Update 9-3-2018
The other day I found two dead queens out of the bunch, which is not too bad. For some reason after the reserve fungus got down to a pretty small size it suddenly looks healthier. I took a little more of it to give to a few queens whose fungus was completely dead or gone. I looked at a few of them under my microscope and saw they had a few eggs and one had a small larva. I know there is usually a lot more brood than you can easily see, because it's often hidden in the fungus. I set a few more queens up in formicariums. I don't want to use all the formicariums I have in case someone wants to buy one.
So far two of the fungus pieces that originally had the wild-caught workers added to them have died off. The other two (which I removed the workers from and gave to new queens) are doing well. One is relatively large so I'm surprised the queen is able to keep up with it, but she has plenty new substrate stuck all over it.
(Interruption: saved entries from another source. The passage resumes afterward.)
/-- A record put into a new unit of a BATCH channel, or discarded. -/
def State.openRecord (s : State) (ch : Fin 32) (d : List Byte) (mk : RecordMaker) : State :=
  match mk d with
  | .error len => s.templateRefuse ch len
  | .ok r =>
    if dSlotBytes d < 64 + 16 + r.2.length then s.countDrop ch true true
    else match s.anySlot ch d with
      | (some j, s) => (s.openSlot ch d j 0 0 r.1).putRecord ch j r.1 r.2
      | (none, s) => s

/-- A new unit could take the arrival: its record fits a slot of the running descriptor. -/
def fitsNew (d : List Byte) (mk : RecordMaker) : Bool :=
  match mk d with
  | .error _ => false
  | .ok r => decide (64 + 16 + r.2.length ≤ dSlotBytes d)

/-- A record appended to a BATCH channel: a record that does not fit closes the slot and opens the next (R91, R98). What fits no slot at all
is discarded, what the next unit's template refuses is counted so, and the OPEN unit then stays open (log 29). -/
def State.appendRecord (s : State) (ch : Fin 32) (d : List Byte) (mk : RecordMaker) : State :=
  let c := s.sm.chans[ch]
  match c.openIdx with
  | some i =>
    let u := c.slot i
    match mk u.desc with
    | .error len => s.templateRefuse ch len
    | .ok r =>
      if 64 + up16 u.bytes + 16 + r.2.length ≤ dSlotBytes u.desc then s.putRecord ch i r.1 r.2
      else (if fitsNew d mk then s.closeUnit ch i else s).openRecord ch d mk
  | none => s.openRecord ch d mk

/-! ## Triggered exposures (R62, R94, R97 to R99) -/

/-- The exposure that waits closed MISSING, its flags CLEAR (R99). -/
def State.closeMissing (s : State) (ch : Fin 32) : State :=
  match s.sm.chans[ch].expect with
  | none => s
  | some (k, slot) =>
    let s :=
      match slot with
      | none => s
      | some i =>
        let s := s.updChan ch fun c => c.onSlot i fun u =>
          { u with state := if u.state = SlotState.opened then SlotState.ready else u.state, status := u.status ||| 8, missing := true }
        s.writeHeader ch i
    let s := s.updChan ch fun c => { c with expect := none }
    s.event 0x02 0x0205 ch.val k 0

/-- The slot of the unit of an exposure, if it is still there. -/
def Channel.exposureSlot (c : Channel) (k : Nat) : Option Nat :=
  c.slots.findIdx? fun u => decide (u.state ≠ .free ∧ u.exposure = k)

/-- Forced release: the unit of exposure k less 2 x SLOTS still HELD (R97). -/
def State.forceRelease (s : State) (ch : Fin 32) (d : List Byte) (k : Nat) : State :=
  if dFlagCount d = 0 ∨ k < 2 * dSlots d then s
  else
    match s.sm.chans[ch].exposureSlot (k - 2 * dSlots d) with
    | none => s
    | some i =>
      let u := s.sm.chans[ch].slot i
      if u.state ≠ .held then s
      else
        let s := s.freeSlot ch i
        let s := s.updChan ch fun c => { c with counts := { c.counts with holdExpired := c.counts.holdExpired + 1 } }
        let s := { s with sm := { s.sm with status := s.sm.status ||| 16 } }
        s.event 0x02 0x0203 ch.val i u.seq.toNat
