/-- The context of the landmark that an item names; an item of another kind names none. -/
def State.itemCtx (s : State) (i : LateItem) : List Byte :=
  if i.kind ≠ 0 then []
  else match s.residentAt (trackSlot (fieldAt i.data 0 4)) with
    | some r => s.sramCtx r.1
    | none => []

/-- An item applied to a filter (R236). -/
def State.takeMeasure (s : State) (e : Ego) (i : LateItem) : Ego :=
  e.with_ numUpdate (s.itemNats i ++ natsOf (s.itemCtx i) ++ e.nats) e.dt

/-- A landmark updated by a tracker result, with the posterior ego pose held fixed (R236). -/
def State.updateLandmark (s : State) (i : LateItem) : State :=
  match s.residentAt (trackSlot (fieldAt i.data 0 4)) with
  | some (k, h) =>
    if i.kind ≠ 0 ∨ h ≠ fieldAt i.data 0 4 ∨ ctxKind (s.sramCtx k) ≠ 1 then s
    else
      let s := s.updTrack k fun c => ctxUpdated c 3 i.dt (natsOf c ++ s.itemNats i ++ s.fus.ego.nats)
      { s with fus := { s.fus with observed := h :: s.fus.observed } }
  | none => s

/-- A filter on its way again through the stored records: the checkpoints written, newest first, and the items to come. -/
structure Replay where
  ego : Ego
  points : List Ego
  due : List LateItem

/-- One stored record: the items up to its instant, each at its own, then the record, then a checkpoint. -/
def State.replayRecord (s : State) (x : Replay) (r : PropRecord) : Replay :=
  let t := fieldAt r.bytes 0 8
  let now := x.due.takeWhile fun i => decide (i.dt ≤ t)
  let ego := now.foldl (fun e i => s.takeMeasure (e.carry s.rig r (max e.dt i.dt)) i) x.ego
  let ego := ego.carry s.rig r (max ego.dt t)
  { ego := ego, points := ego :: x.points, due := x.due.drop now.length }

/-- The stored records after an instant, oldest first. -/
def State.recordsAfter (s : State) (dt : Nat) : List PropRecord :=
  (s.fus.inertialLog.filter fun r => decide (dt < fieldAt r.bytes 0 8)).reverse

/-- The filter with items, in the order of their instants, applied (R237, R239): the checkpoint at or before the first is restored, the
filter goes again through every stored record and takes each item at its instant, and every checkpoint from there on is rewritten. An
item newer than the filter is applied at the filter's instant, and one older than every checkpoint at the oldest (log 67). -/
def State.retrodict (s : State) (items : List LateItem) : State :=
  match items with
  | [] => s
  | i :: _ =>
    let base := ((s.fus.history.find? fun e => decide (e.dt ≤ i.dt)).or s.fus.history.getLast?).getD s.fus.ego
    let x := (s.recordsAfter base.dt).foldl s.replayRecord { ego := base, points := [], due := items }
    let ego := x.due.foldl s.takeMeasure x.ego
    let points := x.points ++ s.fus.history.filter fun e => decide (e.dt ≤ base.dt)
    State.storeHistory { s with fus := { s.fus with ego := ego, history := if x.due.isEmpty then points else ego :: points.drop 1 } }
      (x.points.length + 1)

/-- Items in the order of their instants, ties by source. -/
def sortItems (is : List LateItem) : List LateItem :=
  sortBy (fun a b : LateItem => decide (a.dt < b.dt ∨ (a.dt = b.dt ∧ a.source ≤ b.source))) is

/-- Items applied: the ego state first, then each landmark with the posterior ego pose (R236). -/
def State.applyItems (s : State) (items : List LateItem) : State := items.foldl State.updateLandmark (s.retrodict items)

/-- FUS_UPDATE as it ends; `limit` items of it when a boundary stops it. An item older than `DUE_NS` at the issue is late. -/
def State.updateEnd (s : State) (n : NextOp) (startDt : Nat) (limit : Option Nat) : State :=
  match s.updateItems n with
  | (none, s) => s
  | (some items, s) =>
    let kind := n.arg 4 1
    let source := n.arg 5 1 % 8
    let rig := rigKind (rigEntry (s.rigBytes n.img) (n.arg 6 1))
    let items := match limit with
      | some k => items.take k
      | none => items
    let late := items.filter fun i => decide (i.dt + n.arg 8 4 < startDt)
    let now := items.filter fun i => decide (startDt ≤ i.dt + n.arg 8 4)
    let s := late.foldl State.queueLate s
    if !s.fus.initialised || now.isEmpty then s
    else
      let s := s.addVotes (votedBy kind rig) source (decide (kind = 2)) (now.flatMap s.itemNats)
      if s.fus.shutOut kind source then s
      else
        let s := s.applyItems (sortItems now)
        (if kind ≤ 1 then s.sticky 4 else s).rebasePublish

/-- A late item whose landmark is still there; a handle that is stale or not resident is skipped and counted. -/
def State.keepLate (a : List LateItem × State) (i : LateItem) : List LateItem × State :=
  if i.kind ≠ 0 then (a.1 ++ [i], a.2)
  else match a.2.findLandmark (fieldAt i.data 0 4) with
    | (some _, s) => (a.1 ++ [i], s)
    | (none, s) => (a.1, s)

/-- FUS_REPROP (R239): items that lie within the ring still, of sources that are not shut out by then (R242). -/
def State.repropEnd (s : State) : State :=
  let items := sortItems s.fus.late
  let s := { s with fus := { s.fus with late := [] } }
  let old := items.filter fun i => !s.inWindow i.dt
  let good := items.filter fun i => s.inWindow i.dt && !s.fus.shutOut i.kind i.source
  let s := old.foldl State.dropLate s
  let (good, s) := good.foldl State.keepLate (([] : List LateItem), s)
  if good.isEmpty || !s.fus.initialised then s
  else
    let s := s.applyItems good
    let s := { s with fus := { s.fus with lateCount := BitVec.ofNat 8 (min 255 good.length) } }
    (s.sticky 5).rebasePublish

/-! ## FUS_TRACK_REQ and FUS_SEED (R235) -/

/-- The unit that a flag belongs to: its channel and its slot. -/
def State.unitOfFlag (s : State) (f : Nat) : Option (Fin 32 × Slot) :=
  (List.finRange 32).findSome? fun ch =>
    (s.sm.chans[ch].slots.find? fun u => decide (u.state ≠ .free) && (unitFlags u).contains f).map fun u => (ch, u)

/-- The head as operands. -/
def Head.nats (h : Head) : List Nat :=
  h.dt :: h.pos.map (·.toNat) ++ (h.quat ++ h.vel ++ h.rate ++ [h.posStd, h.attStd]).map (·.toNat)

/-- The poses of the history that an instant lies between, as operands: the newest checkpoint at or before it, and the oldest at or
after it (R240, R250). -/
def State.posedAt (s : State) (dt : Nat) : List Nat :=
  ((s.fus.history.find? fun e => decide (dtDiff e.dt dt ≤ 0)).toList
    ++ (s.fus.history.reverse.find? fun e => decide (0 ≤ dtDiff e.dt dt)).toList).flatMap Ego.nats

/-- FUS_TRACK_REQ: a request for each resident landmark in view, predicted from the head. -/
def State.trackReqOp (s : State) (n : NextOp) : State :=
  let cam := n.arg 4 1
  let (h, s) : SrcHdr × State :=
    match s.unitOfFlag (n.arg 12 2) with
    | some (ch, u) => ({ exposureDt := u.exposureDt, seq := u.seq.toNat, unitStatus := u.status.toNat, source := ch.val }, s)
    | none =>
      let (v, s) := s.draw 64
      ({ exposureDt := v.toNat, seq := 0, unitStatus := 0, source := 0xFF }, s)
  let view : List (Nat × List Word) := s.residents.filterMap fun r =>
    let inp := cam :: h.exposureDt :: natsOf r.2 ++ s.fus.head.nats ++ natsOf s.rig
    if ctxKind r.2 = 1 ∧ Config.numeric numView inp 0 % 2 = 1 then some (ctxHandle r.2, rawWords numView inp 1 4) else none
  let run := view.take (n.arg 8 2)
  let left := view.length - run.length
  let recs := run.flatMap fun v => natLe 4 v.1 ++ wordBytes v.2 ++ List.replicate 12 0
  let s := { s with fus := { s.fus with
    requests := s.fus.requests ++ run.map fun (v : Nat × List Word) => (cam, (v.2.getD 2 0).toNat, (v.2.getD 3 0).toNat)
    inView := view.map (fun (v : Nat × List Word) => v.1) ++ s.fus.inView } }
  let out := n.arg 0 4
  s.startOp .fus n .main (64 + 20 * s.fus.resident.length)
    [poolWrite (out + 64) recs, poolWrite out (visionHdr h run.length left (b2n (decide (left ≠ 0))) 0 0 0)]

/-- A feature lies more than 2 pixels from every request of the span for its camera. -/
def clearOf (reqs : List (Nat × Nat × Nat)) (cam x y : Nat) : Bool :=
  reqs.all fun r =>
    let dx := signedOf 32 x - signedOf 32 r.2.1
    let dy := signedOf 32 y - signedOf 32 r.2.2
    decide (r.1 ≠ cam) || decide (131072 * 131072 < dx * dx + dy * dy)

/-- FUS_SEED as it ends: landmarks from features with a valid disparity (R154, R235). -/
def State.seedEnd (s : State) (n : NextOp) (limit : Option Nat) : State :=
  let feat := n.arg 0 4
  let disp := n.img16 4
  let cam := n.arg 20 1
  match flaggedFactor (s.listFlags feat).1 (s.listFlags feat).2 with
  | none => s.fusCount 3 1
  | some f =>
    let fs := (List.range (s.poolVal (feat + 12) 4)).map fun k => s.readPool (feat + 64 + 48 * k) 48
    let good := fs.filter fun r =>
      let px := (signedOf 32 (fieldAt r 0 4) / 65536).toNat
      let py := (signedOf 32 (fieldAt r 4 4) / 65536).toNat
      decide (px < disp.width ∧ py < disp.height) && decide (s.px16 disp px py < 0xFFFC)
        && clearOf s.fus.requests cam (fieldAt r 0 4) (fieldAt r 4 4)
    let good := (match limit with | some k => good.take k | none => good).take (n.arg 24 2)
    good.foldl (fun (s : State) r =>
      let px := (signedOf 32 (fieldAt r 0 4) / 65536).toNat
      let py := (signedOf 32 (fieldAt r 4 4) / 65536).toNat
      let inp := f :: cam :: s.px16 disp px py :: s.fus.ego.nats ++ s.posedAt (s.poolVal feat 8) ++ natsOf r ++ natsOf s.rig
      s.createTrack fun h => ctxNew h 1 3 n.part.val s.dtNs (s.poolVal feat 8) 0 [] ((r.drop 16).take 32) (List.replicate 12 0) inp) s
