-- ==== Sys2Proof/Machine/Vision.lean ====
section
/-!
DEFINITION. The vision engines: warps and pyramids, features, tracks and disparity (chapter 6).
-/
namespace Sys2Proof.Machine

/-! ## What the four engines share (R131 to R134, R156) -/

/-- The slot of a vision engine: 0x05 to 0x08. -/
def visSlot (i : Fin 4) : Nat := 5 + i.val

/-- An event of a vision engine, recorded at most once in a span. -/
def State.visOnce (s : State) (i : Fin 4) (bit code a0 a1 a2 : Nat) : State :=
  if s.vis[i].evtSeen.getLsbD bit || !s.vis[i].evtEn then s
  else (s.updVis i fun v => { v with evtSeen := v.evtSeen ||| (1 <<< bit) }).event (visSlot i) code a0 a1 a2

/-- A flagged source noted (R134). -/
def State.visFlagged (s : State) (i : Fin 4) (n : NextOp) (h : SrcHdr) : State :=
  if h.flagged then
    (s.updVis i fun v => { v with flagged := true }).visOnce i 0 (visSlot i * 256 + 1) n.index h.unitStatus h.seq
  else s

/-- A counter of an engine's own advanced. -/
def State.visCount (s : State) (i : Fin 4) (c : Fin 8) (k : Nat) : State :=
  s.updVis i fun v => { v with own := v.own.set c (countUp v.own[c] k) }

/-- The limits of a span recorded with what they discarded in it: each full list, then the span (R146, R157). -/
def State.featureEvents (s : State) : State :=
  let v := s.vis[(1 : Fin 4)]
  if !v.evtEn then s
  else
    let s := v.listsFull.reverse.foldl (fun (s : State) l => s.event 0x06 0x0602 l.index l.camera l.discarded) s
    match v.spanFull with
    | some i => s.event 0x06 0x0603 i v.spanDiscards 0
    | none => s

/-- The limits that acted in the span are recorded, and counts that run over one span start again (R134, R146, R157). -/
def State.visBoundary (s : State) : State :=
  (List.finRange 4).foldl (fun (s : State) i =>
    s.updVis i fun v => { v with evtSeen := 0, listsFull := [], spanFull := none, spanFeatures := 0, spanDiscards := 0 }) s.featureEvents

/-- An index mirrored at the edges without repeating the edge element (R139). -/
def mirror (size : Nat) (i : Int) : Nat :=
  if i < 0 then (-i).toNat else if (size : Int) ≤ i then (2 * ((size : Int) - 1) - i).toNat else i.toNat

/-- An integer quotient rounded to nearest, ties to even; the denominator is positive. -/
def rneDiv (num : Int) (den : Nat) : Int :=
  let q := num / den
  let r := num - q * den
  if (den : Int) < 2 * r ∨ (2 * r = den ∧ q % 2 = 1) then q + 1 else q

/-- An integer saturated to a byte. -/
def sat8 (v : Int) : Nat := if v < 0 then 0 else min v.toNat 255

/-! ## PW_WARP (R136 to R138) -/

/-- A source pixel in the destination's channels, before interpolation. -/
def State.srcPixel (s : State) (d : ImgDesc) (rgb : Bool) (x y : Nat) : List Nat :=
  if d.format = 3 then [min 255 (rneShift (s.px16 d x y) d.shift)]
  else if d.format = 2 then
    let o := d.row y
    let luma := s.poolVal (o + 2 * x + 1) 1
    if rgb then
      let c : Int := 298 * ((luma : Int) - 16)
      let u : Int := (s.poolVal (o + 4 * (x / 2)) 1 : Int) - 128
      let v : Int := (s.poolVal (o + 4 * (x / 2) + 2) 1 : Int) - 128
      [sat8 ((c + 459 * v + 128) / 256), sat8 ((c - 55 * u - 136 * v + 128) / 256), sat8 ((c + 541 * u + 128) / 256)]
    else [luma]
  else [s.px8 d x y]

/-- A node of a warp map: a coordinate with binary point 16. -/
def warpNode (m : List Byte) (i j axis : Nat) : Int :=
  signedOf 32 (fieldAt m (32 + 8 * (j * fieldAt m 10 2 + i) + 4 * axis) 4)

/-- The source coordinate of an output pixel, with binary point 8 (R138 step 1). -/
def warpCoord (m : List Byte) (x y axis : Nat) : Int :=
  let g := fieldAt m 8 1
  let n := 2 ^ g
  let i := x / n
  let j := y / n
  let fx : Int := x % n
  let fy : Int := y % n
  let w : Int := n
  rneShiftInt ((w - fx) * (w - fy) * warpNode m i j axis + fx * (w - fy) * warpNode m (i + 1) j axis
    + (w - fx) * fy * warpNode m i (j + 1) axis + fx * fy * warpNode m (i + 1) (j + 1) axis) (8 + 2 * g)

/-- An output pixel through a warp map; none outside the source (R138 steps 2 and 3). -/
def State.warpPixel (s : State) (m : List Byte) (src : ImgDesc) (rgb : Bool) (x y : Nat) : Option (List Nat) :=
  let px := warpCoord m x y 0
  let py := warpCoord m x y 1
  if px < 0 ∨ py < 0 ∨ ((src.width : Int) - 1) * 256 < px ∨ ((src.height : Int) - 1) * 256 < py then none
  else
    let x0 := px.toNat / 256
    let y0 := py.toNat / 256
    let fx := px.toNat % 256
    let fy := py.toNat % 256
    let x1 := min (x0 + 1) (src.width - 1)
    let y1 := min (y0 + 1) (src.height - 1)
    let a := s.srcPixel src rgb x0 y0
    let b := s.srcPixel src rgb x1 y0
    let c := s.srcPixel src rgb x0 y1
    let d := s.srcPixel src rgb x1 y1
    some ((List.range a.length).map fun k =>
      min 255 (rneShift ((256 - fx) * (256 - fy) * a.getD k 0 + fx * (256 - fy) * b.getD k 0
        + (256 - fx) * fy * c.getD k 0 + fx * fy * d.getD k 0) 16))

/-- A row of output: its bytes, and the pixels filled. -/
def State.warpRow (s : State) (m : Option (List Byte)) (src dst : ImgDesc) (fill y : Nat) : List Byte × Nat :=
  let rgb := decide (dst.format = 1)
  let px := (List.range dst.width).map fun x =>
    match m with
    | none => some (s.srcPixel src rgb x y)
    | some m => s.warpPixel m src rgb x y
  (px.flatMap fun p => ((p.getD (List.replicate (if rgb then 3 else 1) fill)).map fun v => BitVec.ofNat 8 v),
    (px.filter (·.isNone)).length)

/-- PW_WARP: the output rows of a stripe, and the header. -/
def State.warpOp (s : State) (n : NextOp) : State :=
  let src := n.img16 0
  let dst := n.img16 16
  let idx := n.arg 32 2
  let row0 := n.arg 34 2
  let rows := n.arg 36 2
  let map := if idx = 0xFFFF then none else some (s.objBytes (n.img.objects.getD idx 0))
  let out := (List.range rows).map fun r => (dst.row (row0 + r), s.warpRow map src dst (n.arg 38 1) (row0 + r))
  let h := s.srcHdr src
  let filled := out.foldl (fun t o => t + o.2.2) 0
  let s := (s.visFlagged 0 n h).visCount 0 0 filled
  s.startOp .pw n .main (ceilDiv (dst.width * rows) 2 + 16)
    (out.map (fun o => poolWrite o.1 o.2.1) ++ [poolWrite dst.addr (visionHdr h 0 0 0 dst.width dst.height (row0 + rows))])

/-! ## PW_PYRAMID (R136, R139, R460) -/

/-- The binomial weight of a tap. -/
def binomial (k : Nat) : Nat := [1, 4, 6, 4, 1].getD k 0

/-- The 2-D binomial sum round a pixel of an image, over 256, rounded to nearest with ties to even. -/
def State.smoothAt (s : State) (d : ImgDesc) (x y : Nat) : Nat :=
  let row (j : Nat) : Nat := (List.range 5).foldl (fun t i =>
    t + binomial i * s.px8 d (mirror d.width ((x : Int) + i - 2)) (mirror d.height ((y : Int) + j - 2))) 0
  rneShift ((List.range 5).foldl (fun t j => t + binomial j * row j) 0) 8

/-- The size of a level below one. -/
def halfUp (v : Nat) : Nat := (v + 1) / 2

/-- Whether row u of a level is due under a source row R; the heights are those of the levels above it, nearest first (R460). -/
def rowDue (r : Int) : List Nat → Nat → Bool
  | [], u => decide ((u : Int) ≤ r)
  | h :: hs, u => (List.range 5).all fun k => rowDue r hs (mirror h (2 * (u : Int) + k - 2))

/-- The rows of a level that an operation writes. -/
def dueRows (heights : List Nat) (row0 rows : Nat) : List Nat :=
  (List.range (halfUp (heights.headD 0))).filter fun u =>
    rowDue ((row0 : Int) + rows - 1) heights u && !rowDue ((row0 : Int) - 1) heights u

/-- The rows of one level, from the level above it. -/
def State.levelWrites (s : State) (up down : ImgDesc) (us : List Nat) : List MemWrite :=
  us.map fun u => poolWrite (down.row u)
    ((List.range (halfUp up.width)).map fun x => BitVec.ofNat 8 (s.smoothAt up (2 * x) (2 * u)))

/-- The levels of a PW_PYRAMID in turn: a level's rows are formed from those of the level above it. -/
def State.pyramidLevels (s : State) (row0 rows : Nat) (h : SrcHdr) : List ImgDesc → List Nat → ImgDesc → List MemWrite × Nat
  | [], _, _ => ([], 0)
  | d :: ds, heights, up =>
    let us := dueRows heights row0 rows
    let ws := s.levelWrites up d us
    let done := match us.getLast? with
      | some u => u + 1
      | none => ((List.range (halfUp up.height)).filter fun u => rowDue ((row0 : Int) - 1) heights u).length
    let r := (s.applyMemWrites ws).pyramidLevels row0 rows h ds (halfUp up.height :: heights) d
    (ws ++ [poolWrite d.addr (visionHdr h 0 0 0 d.width d.height done)] ++ r.1, us.length * halfUp up.width + r.2)

/-- PW_PYRAMID. -/
def State.pyramidOp (s : State) (n : NextOp) : State :=
  let src := n.img16 0
  let h := s.srcHdr src
  let dsts := ([n.img16 16, n.img16 32, n.img16 48]).take (n.arg 64 1)
  let r := s.pyramidLevels (n.arg 66 2) (n.arg 68 2) h dsts [src.height] src
  (s.visFlagged 0 n h).startOp .pw n .main (ceilDiv r.2 2 + 16) r.1

/-! ## FE_DETECT (R140 to R146) -/

/-- A pixel as an integer. -/
def State.lum (s : State) (d : ImgDesc) (x y : Int) : Int := s.px8 d x.toNat y.toNat

/-- The circle of radius 3 (R141), in order round the pixel. -/
def circle3 : List (Int × Int) :=
  [(0, -3), (1, -3), (2, -2), (3, -1), (3, 0), (3, 1), (2, 2), (1, 3), (0, 3), (-1, 3), (-2, 2), (-3, 1), (-3, 0), (-3, -1),
   (-2, -2), (-1, -3)]

/-- A run of at least `arc` in a circle of marks. -/
def hasArc (arc : Nat) (marks : List Bool) : Bool :=
  (List.range marks.length).any fun i => (List.range arc).all fun k => (marks ++ marks).getD (i + k) false

/-- A candidate is a corner (R141). -/
def State.isCorner (s : State) (d : ImgDesc) (arc thresh : Nat) (x y : Nat) : Bool :=
  decide (16 ≤ x ∧ x + 16 < d.width ∧ 16 ≤ y ∧ y + 16 < d.height) &&
    (let p := s.lum d x y
     let at' (o : Int × Int) : Int := s.lum d ((x : Int) + o.1) ((y : Int) + o.2)
     hasArc arc (circle3.map fun o => decide (p + thresh < at' o)) || hasArc arc (circle3.map fun o => decide (at' o < p - thresh)))

/-- The Sobel gradients at a pixel (R142). -/
def State.sobel (s : State) (d : ImgDesc) (x y : Int) : Int × Int :=
  let i (a b : Int) := s.lum d (x + a) (y + b)
  (i 1 (-1) + 2 * i 1 0 + i 1 1 - i (-1) (-1) - 2 * i (-1) 0 - i (-1) 1,
   i (-1) 1 + 2 * i 0 1 + i 1 1 - i (-1) (-1) - 2 * i 0 (-1) - i 1 (-1))

/-- An integer saturated to INT32. -/
def satInt32 (v : Int) : Int := max (-2147483648) (min 2147483647 v)

/-- SCORE (R142). -/
def State.score (s : State) (d : ImgDesc) (k shift : Nat) (x y : Nat) : Int :=
  let gs := (List.range 49).map fun i => s.sobel d ((x : Int) + (i % 7 : Nat) - 3) ((y : Int) + (i / 7 : Nat) - 3)
  let sxx := gs.foldl (fun t g => t + g.1 * g.1) 0
  let syy := gs.foldl (fun t g => t + g.2 * g.2) 0
  let sxy := gs.foldl (fun t g => t + g.1 * g.2) 0
  satInt32 (rneShiftInt (256 * (sxx * syy - sxy * sxy) - k * ((sxx + syy) * (sxx + syy))) (8 + shift))

/-- A corner with its score. -/
structure Corner where
  x : Nat
  y : Nat
  score : Int

/-- The corner at a pixel, if it is one. -/
def State.cornerAt (s : State) (n : NextOp) (d : ImgDesc) (x y : Nat) : Option Corner :=
  if s.isCorner d (n.arg 28 1) (n.arg 29 1) x y then some { x := x, y := y, score := s.score d (n.arg 32 1) (n.arg 33 1) x y } else none

/-- A corner survives: its score is high enough, and no neighbouring corner has a greater one, or an equal one earlier in raster
order (R142). -/
def State.survives (s : State) (n : NextOp) (d : ImgDesc) (c : Corner) : Bool :=
  decide (signedOf 32 (n.arg 36 4) ≤ c.score) &&
    (List.range 9).all fun i =>
      let dx := i % 3
      let dy := i / 3
      if i = 4 then true
      else match s.cornerAt n d (c.x + dx - 1) (c.y + dy - 1) with
        | none => true
        | some o => decide (o.score < c.score ∨ (o.score = c.score ∧ 4 < i))

/-- The corners kept of a cell: the best, ties to the smaller y, then the smaller x (R143). -/
def State.cellCorners (s : State) (n : NextOp) (d : ImgDesc) (cx y0 y1 : Nat) : List Corner :=
  let size := 2 ^ n.arg 30 1
  let pts := (List.range (y1 - y0)).flatMap fun j => (List.range size).map fun i => (cx * size + i, y0 + j)
  let cs := (pts.filterMap fun p => if p.1 < d.width then s.cornerAt n d p.1 p.2 else none).filter fun c => s.survives n d c
  (sortBy (fun a b => decide (b.score < a.score ∨ (b.score = a.score ∧ (a.y < b.y ∨ (a.y = b.y ∧ a.x ≤ b.x))))) cs).take (n.arg 31 1)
Today I checked and found one more dead queen, and two that let their fungus die, which I suspect were the same two from before. I gave them each a little more fungus and marked them this time. I usually swap them out when this happens, but I don't have any queens on reserve. If they let their fungus die again, I'm not giving them anymore. The queens will just go back in test tubes and be put in the reject pile for when the next queen dies... that is, if I don't just feel it would be more worth while giving the fungus back to the reserve fungus workers.
All in all, they are doing really well so far. Right now I have 25 queens in test tubes inside containers, and 34 in formicariums.